*INSTRUCTIONS FOR THE TASK*
Transcription of the full listing is required, character for character.

*RECORDS FOR PROCESSING*

/-! ## Address arithmetic -/

/-- A taken branch: the offset added to the staged `pc + 4` gives `pc + 4 * sext(imm)` (R123). -/
theorem add_four_add_branchOffset (pc : Word) (imm : Imm) :
    pc + 4#32 + branchOffset imm = pc + 4#32 * imm.signExtend 32 := by
  have offset : branchOffset imm = 4#32 * imm.signExtend 32 - 4#32 := by
    calc branchOffset imm = (imm.signExtend 32 - 1#32) * 4#32 := BitVec.shiftLeft_eq_mul_twoPow _ 2
      _ = 4#32 * imm.signExtend 32 - 4#32 := by rw [sub_mul, BitVec.one_mul, mul_comm]
  rw [offset, add_add_sub_cancel]

/-- The region of a jump: bits 31:28 of its address, with zeros below (R130). -/
theorem and_region_eq_append (pc : Word) :
    pc &&& 0xF0000000#32 = pc.extractLsb' 28 4 ++ 0#26 ++ 0#2 := by
  have h1 : pc.extractLsb' 28 4 ++ pc.extractLsb' 2 26 = pc.extractLsb' 2 30 :=
    BitVec.extractLsb'_append_extractLsb'_eq_extractLsb' rfl
  have h2 : pc.extractLsb' 2 30 ++ pc.extractLsb' 0 2 = pc :=
    (BitVec.extractLsb'_append_extractLsb'_eq_extractLsb' rfl).trans BitVec.extractLsb'_eq_self
  conv_lhs => rw [← h2, ← h1]
  show (pc.extractLsb' 28 4 ++ pc.extractLsb' 2 26 ++ pc.extractLsb' 0 2) &&&
    (BitVec.allOnes 4 ++ 0#26 ++ 0#2) = _
  rw [BitVec.and_append, BitVec.and_append, BitVec.and_allOnes, BitVec.and_zero, BitVec.and_zero]

/-- The jump field in words: shifted left by two inside a word (R130). -/
theorem zext32J_shiftLeft_eq_append (address : JumpAddr) :
    zext32J address <<< 2 = 0#4 ++ address ++ 0#2 := by
  rw [BitVec.shiftLeft_eq_concat_of_lt (by decide), ← BitVec.setWidth_eq_extractLsb' (by decide), zext32J,
    BitVec.setWidth_setWidth_of_le _ (by decide), BitVec.setWidth_eq_append (by decide)]
  rfl

/-- The jump target by bit fields: bits 31:28 of the jump's address, the field, two zeros (R130). -/
theorem jumpTarget_eq_append (pc : Word) (address : JumpAddr) :
    jumpTarget pc address = pc.extractLsb' 28 4 ++ address ++ 0#2 := by
  rw [jumpTarget, and_region_eq_append, zext32J_shiftLeft_eq_append, BitVec.or_append, BitVec.or_append,
    BitVec.or_zero, BitVec.zero_or, BitVec.or_zero]

/-- Adding a multiple of 4 keeps an address aligned, across the top of the address space too. -/
theorem wordAligned_add_four_mul {pc : Word} (h : wordAligned pc = true) (k : Word) :
    wordAligned (pc + 4#32 * k) = true := by
  rw [wordAligned_iff] at h ⊢
  simp only [BitVec.toNat_add, BitVec.toNat_mul, BitVec.toNat_ofNat]
  omega

/-- The address after an aligned one is aligned (R19). -/
theorem wordAligned_add_four {pc : Word} (h : wordAligned pc = true) : wordAligned (pc + 4#32) = true :=
  wordAligned_add_four_mul h 1#32

/-- A jump target ends in two zeros (R130). -/
theorem wordAligned_append_zeros (v : BitVec 30) : wordAligned (v ++ 0#2) = true := by
  simp only [wordAligned, beq_iff_eq]
  exact BitVec.extractLsb'_append_eq_right

/-! ## The PC -/

/-- The next PC of a branch, taken or not, where the staged one is `pc + 4` (R123). -/
theorem branchIf_nxt_pc {s : State} (hpc : s.nxt.pc = s.cur.pc + 4#32) (taken : Bool) (imm : Imm) :
    (branchIf taken imm s).nxt.pc =
      if taken then s.cur.pc + 4#32 * imm.signExtend 32 else s.cur.pc + 4#32 := by
  cases taken
  · exact hpc
  · simp [branchIf, hpc, add_four_add_branchOffset]

/-- From a state whose staged PC is `pc + 4`, a completed execute leaves the next PC of its instruction. -/
theorem exec_next_pc {i : Instr} {s t : State} (hpc : s.nxt.pc = s.cur.pc + 4#32) (h : exec i s = .next t) :
    t.nxt.pc = nextPcOf s i := by
  cases i with
  | add | addu | sub | subu | lui | ori | addi | addiu | slti =>
    obtain rfl := Host.Outcome.next.inj h
    simpa [nextPcOf] using hpc
  | lw | lb =>
    obtain ⟨w, -, hw⟩ := andThen_eq_next.1 h
    obtain rfl := Host.Outcome.next.inj hw
    simpa [nextPcOf] using hpc
  | sw =>
    obtain ⟨-, rfl⟩ := State.memWrite_eq_next.1 h
    exact hpc
  | sb =>
    obtain ⟨w, -, hw⟩ := andThen_eq_next.1 h
    obtain ⟨-, rfl⟩ := State.memWrite_eq_next.1 hw
    exact hpc
  | jr =>
    obtain rfl := Host.Outcome.next.inj h
    rfl
  | beq | bne | bgtz =>
    obtain rfl := Host.Outcome.next.inj h
    simp [branchIf_nxt_pc hpc, nextPcOf]
  | j | jal =>
    obtain rfl := Host.Outcome.next.inj h
    exact jumpTarget_eq_append _ _
  | li | halt =>
    obtain rfl := Host.Outcome.next.inj h
    exact hpc

/-- A completed step of a running state is a completed execute of the next instruction, committed. -/
theorem step_next_of_running {s t : State} (hrun : s.run = true) (h : step s = .next t) :
    ∃ u, exec (nextInstr s) (s.staged (fetchedWord s)).select = .next u ∧ t = u.commit := by
  rcases step_next_cases h with ⟨hhalted, -⟩ | ⟨-, -, hexec⟩
  · simp [hrun] at hhalted
  · exact hexec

*EXERCISE SOLUTION*
/-! ## Address arithmetic -/

/-- A taken branch: the offset added to the staged `pc + 4` gives `pc + 4 * sext(imm)` (R123). -/
theorem add_four_add_branchOffset (pc : Word) (imm : Imm) :
    pc + 4#32 + branchOffset imm = pc + 4#32 * imm.signExtend 32 := by
  have offset : branchOffset imm = 4#32 * imm.signExtend 32 - 4#32 := by
    calc branchOffset imm = (imm.signExtend 32 - 1#32) * 4#32 := BitVec.shiftLeft_eq_mul_twoPow _ 2
      _ = 4#32 * imm.signExtend 32 - 4#32 := by rw [sub_mul, BitVec.one_mul, mul_comm]
  rw [offset, add_add_sub_cancel]

/-- The region of a jump: bits 31:28 of its address, with zeros below (R130). -/
theorem and_region_eq_append (pc : Word) :
    pc &&& 0xF0000000#32 = pc.extractLsb' 28 4 ++ 0#26 ++ 0#2 := by
  have h1 : pc.extractLsb' 28 4 ++ pc.extractLsb' 2 26 = pc.extractLsb' 2 30 :=
    BitVec.extractLsb'_append_extractLsb'_eq_extractLsb' rfl
  have h2 : pc.extractLsb' 2 30 ++ pc.extractLsb' 0 2 = pc :=
    (BitVec.extractLsb'_append_extractLsb'_eq_extractLsb' rfl).trans BitVec.extractLsb'_eq_self
  conv_lhs => rw [← h2, ← h1]
  show (pc.extractLsb' 28 4 ++ pc.extractLsb' 2 26 ++ pc.extractLsb' 0 2) &&&
    (BitVec.allOnes 4 ++ 0#26 ++ 0#2) = _
  rw [BitVec.and_append, BitVec.and_append, BitVec.and_allOnes, BitVec.and_zero, BitVec.and_zero]

/-- The jump field in words: shifted left by two inside a word (R130). -/
theorem zext32J_shiftLeft_eq_append (address : JumpAddr) :
    zext32J address <<< 2 = 0#4 ++ address ++ 0#2 := by
  rw [BitVec.shiftLeft_eq_concat_of_lt (by decide), ← BitVec.setWidth_eq_extractLsb' (by decide), zext32J,
    BitVec.setWidth_setWidth_of_le _ (by decide), BitVec.setWidth_eq_append (by decide)]
  rfl

/-- The jump target by bit fields: bits 31:28 of the jump's address, the field, two zeros (R130). -/
theorem jumpTarget_eq_append (pc : Word) (address : JumpAddr) :
    jumpTarget pc address = pc.extractLsb' 28 4 ++ address ++ 0#2 := by
  rw [jumpTarget, and_region_eq_append, zext32J_shiftLeft_eq_append, BitVec.or_append, BitVec.or_append,
    BitVec.or_zero, BitVec.zero_or, BitVec.or_zero]

/-- Adding a multiple of 4 keeps an address aligned, across the top of the address space too. -/
theorem wordAligned_add_four_mul {pc : Word} (h : wordAligned pc = true) (k : Word) :
    wordAligned (pc + 4#32 * k) = true := by
  rw [wordAligned_iff] at h ⊢
  simp only [BitVec.toNat_add, BitVec.toNat_mul, BitVec.toNat_ofNat]
  omega

/-- The address after an aligned one is aligned (R19). -/
theorem wordAligned_add_four {pc : Word} (h : wordAligned pc = true) : wordAligned (pc + 4#32) = true :=
  wordAligned_add_four_mul h 1#32

/-- A jump target ends in two zeros (R130). -/
theorem wordAligned_append_zeros (v : BitVec 30) : wordAligned (v ++ 0#2) = true := by
  simp only [wordAligned, beq_iff_eq]
  exact BitVec.extractLsb'_append_eq_right

/-! ## The PC -/

/-- The next PC of a branch, taken or not, where the staged one is `pc + 4` (R123). -/
theorem branchIf_nxt_pc {s : State} (hpc : s.nxt.pc = s.cur.pc + 4#32) (taken : Bool) (imm : Imm) :
    (branchIf taken imm s).nxt.pc =
      if taken then s.cur.pc + 4#32 * imm.signExtend 32 else s.cur.pc + 4#32 := by
  cases taken
  · exact hpc
  · simp [branchIf, hpc, add_four_add_branchOffset]

/-- From a state whose staged PC is `pc + 4`, a completed execute leaves the next PC of its instruction. -/
theorem exec_next_pc {i : Instr} {s t : State} (hpc : s.nxt.pc = s.cur.pc + 4#32) (h : exec i s = .next t) :
    t.nxt.pc = nextPcOf s i := by
  cases i with
  | add | addu | sub | subu | lui | ori | addi | addiu | slti =>
    obtain rfl := Host.Outcome.next.inj h
    simpa [nextPcOf] using hpc
  | lw | lb =>
    obtain ⟨w, -, hw⟩ := andThen_eq_next.1 h
    obtain rfl := Host.Outcome.next.inj hw
    simpa [nextPcOf] using hpc
  | sw =>
    obtain ⟨-, rfl⟩ := State.memWrite_eq_next.1 h
    exact hpc
  | sb =>
    obtain ⟨w, -, hw⟩ := andThen_eq_next.1 h
    obtain ⟨-, rfl⟩ := State.memWrite_eq_next.1 hw
    exact hpc
  | jr =>
    obtain rfl := Host.Outcome.next.inj h
    rfl
  | beq | bne | bgtz =>
    obtain rfl := Host.Outcome.next.inj h
    simp [branchIf_nxt_pc hpc, nextPcOf]
  | j | jal =>
    obtain rfl := Host.Outcome.next.inj h
    exact jumpTarget_eq_append _ _
  | li | halt =>
    obtain rfl := Host.Outcome.next.inj h
    exact hpc

/-- A completed step of a running state is a completed execute of the next instruction, committed. -/
theorem step_next_of_running {s t : State} (hrun : s.run = true) (h : step s = .next t) :
    ∃ u, exec (nextInstr s) (s.staged (fetchedWord s)).select = .next u ∧ t = u.commit := by
  rcases step_next_cases h with ⟨hhalted, -⟩ | ⟨-, -, hexec⟩
  · simp [hrun] at hhalted
  · exact hexec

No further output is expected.